Скоро он уже знал город не хуже его старожилов, безошибочно ориентировался в лабиринте улочек и тупиков Ичан-Калы, мог, не задумываясь, сказать, где похоронен Асфандиярхан, сколько ступенек у винтовой лестницы минарета Ислам Ходжа, почему не достроили Кальта Минар и оставили торчать корявые концы карагачевых перекрытий на угловых башенках дворца Таш Хаули.
Город рельефной картой запечатлелся в его памяти, но, мысленно возвращаясь к той далекой поре, он всякий раз видел почему-то дорогу в школу мимо окаймленного тополями Ата хауза с зеленоватой зацветшей водой, вдоль белесых бастионов Акших-бобо по узенькой немощеной улице имени 26-ти бакинских комиссаров.

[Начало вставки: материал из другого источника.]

-- ==== Sys2Proof/Machine/Milliner.lean ====
section
/-!
DEFINITION. The Milliner's events (R37, R39, R199, R263, R266 to R273, R285, R288, R290 to R294, R303): launch records and their
completion, the placement of blocks, save and restore. An event that is not due leaves the state as it is.
-/

namespace Sys2Proof.Machine

/-! ### Launch records (R266, R267, R269, R271) -/

/-- The pending launch of a context that bears a sequence number (R271). -/
def pendingSeq (s : State) (pasid seq : Nat) : Option Nat :=
  (s.launches.find? fun l => l.2.pasid == pasid && l.2.seq == seq).map (·.1)

/-- R266, R271: a launch record is taken from an interface. It is refused without a context (R344), rejected by R19, Table
19.2 or a sequence number that a pending launch bears, and otherwise accepted. -/
def launchRecord (iface : Nat) (rec : BitVec 512) (s : State) : State :=
  let r : LRec := rec.toNat
  let seq := BitVec.ofNat 32 r.seq
  match (s.iface iface).pasid with
  | none => post s iface seq 9 0
  | some p =>
    match tget? s.ctxs p with
    | none => post s iface seq 9 0
    | some c =>
      let code := recordCode s c r false
      if code ≠ 0 then post s iface seq code 0
      else if (pendingSeq s p r.seq).isSome then post s iface seq 1 0
      else
        let dep := if r.dep = 0 ∨ r.dep = r.seq then none else pendingSeq s p r.dep
        let (id, s) := s.fresh
        let l : Launch := { pasid := p, seq := r.seq, iface, record := rec, dep, pri := r.pri, grid := none, energy := 0, done := none }
        -- the capture of the context is OFF at launch (R338)
        let s := { s with launches := tset s.launches id l }.modCtx p fun c => { c with cap := .off }
        if dep.isNone then makeReady s id else s

/-- R266. -/
def execLaunchRecord (iface : Nat) (rec : BitVec 512) (s : State) : Out := .next (launchRecord iface rec s)

/-- R269, R303: the completion record of a launch whose grid has ended, once every tick that holds its charges has been
corrected. Launches that wait on it do so until the record has been written (R271). -/
def execLaunchComplete (pasid seq : Nat) (s : State) : Out :=
  match s.launches.find? fun l => l.2.pasid == pasid && l.2.seq == seq && l.2.done.isSome && l.2.posted.isNone with
  | none => .next s
  | some (id, l) =>
    match l.done with
    | some (code, t) =>
      if s.energy.tick < t + 2 then .next s
      else .next (endLaunch { s with grids := s.grids.filter fun g => g.2.launch != id } id code)
    | none => .next s

/-! ### Save (R290, R294) -/

/-- Whether an issuer of the block has a clause in issue that may go on; in a debug stop none may (R336), and none past an accepted
`fork`, at which the block stops between two instructions (R39). -/
def midClause (s : State) (b : Nat) : Bool :=
  ((ctxOf s b).map (·.dbgStop)) != some true && ((tget? s.blocks b).bind (·.forkDst)).isNone && (s.groupsOf b).any fun g => match s.grp? b g with
    | some G => G.susp.isEmpty && G.issuers.any fun k => match G.issuer? k with
      | some i => i.cl.isSome && i.wait == .go
      | none => false
    | none => false

/-- A request of a lane that cannot go on by itself: it waits on a retryable fault, or its line may not be delivered, which has stopped its
context (R287, R322). -/
def jammed (s : State) (q : LReq) : Bool :=
  match q.ph with
  | .retry _ => true
  | .xlated => q.parts.any fun p => !farPart p && (badLine s p.1 p.2.1).isSome
  | _ => false

/-- Whether a store or an atomic past the commit gate is still to be performed, and will be before the block is saved: it is neither
jammed nor behind a jammed access of its lane or its issue (R290). -/
def yetToLand (s : State) (k : Nat) (o : Op) (q : LReq) : Bool :=
  o.kind.isWrite && o.wide.isNone && !q.ph.settled && !isMerged s o.core k q.lane && !jammed s q &&
    s.ops.all fun (_, a) => a.blk != o.blk || !a.kind.isMem || o.order < a.order ||
      if a.order == o.order then
        a.lanes.all fun p => !jammed s p || (match o.kind with | .atomic _ _ _ => false | _ => !reqsOverlap p q)
      else a.gidx != o.gidx || a.lanes.all fun p => p.lane != q.lane || !jammed s p

/-- Work that a save waits for (R290, R294): puts and gets of the block or aimed at it, an oload of it in progress, fills aimed at it,
its stores and atomics past the commit gate, and a running mpair that touches it. A fill that waits on a retryable fault is not waited for:
no bound is known for it, and a save waits for no longer than one fill; its bytes come into the image later (DESIGN CHOICE, assumption
120). -/
def unsaved (s : State) (b : Nat) : Bool :=
  (s.ops.any fun (k, o) => match o.kind with
    | .put | .get => o.blk == b || o.lanes.any fun q => q.targets.contains b
    | .oload => o.blk == b && o.wide.isNone && (oloadBegun o || ctxRuns s (pasidOf s b) && blockRuns s b)
    | .mcast => o.wide.isNone && o.lanes.any fun q => (q.ph == .sent || q.ph == .remote) && q.targets.contains b
    | .store _ | .storeCap | .atomic _ _ _ => o.blk == b && o.lanes.any fun q => yetToLand s k o q
    | _ => false) ||
  s.tops.any fun (_, t) => t.running && isMpair t.kind && (t.blk == b || opNames t b != ([], []))

/-- Drain the write-combining lines that hold stores of a block. -/
def drainBlock (s : State) (b : Nat) : State :=
  s.cores.foldl (fun s (k, C) => C.wc.foldl (fun s (line, w) =>
    if w.op.any fun (o, _) => ((tget? s.ops o).map (·.blk)) == some b then drainLine s k line else s) s) s

/-- Whether a write-combining line still holds a store of a block: a relock keeps it (R305). -/
def stillMerged (s : State) (b : Nat) : Bool :=
  s.cores.any fun (_, C) => C.wc.any fun (_, w) => w.op.any fun (o, _) => ((tget? s.ops o).map (·.blk)) == some b

/-- Each load that has been performed completes into the image. -/
def deliverLoads (s : State) (b : Nat) : State :=
  s.ops.foldl (fun s (k, o) =>
    if o.blk == b && o.kind.returns then (List.range o.syms.length).foldl (fun s i => arrive s k i) s else s) s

К школе был и другой, более короткий путь, но и в осеннюю слякоть, и в лютые январские морозы, и под проливными весенними ливнями они неизменно шли именно этой улицей, высоко запрокинув головы в суконных буденовках с алыми матерчатыми звездами. Буденовки были неотъемлемым атрибутом детдомовской формы, детдомовцы гордились ими, словно ощущая свою причастность к героям гражданской, о которых им ежедневно напоминало название улицы.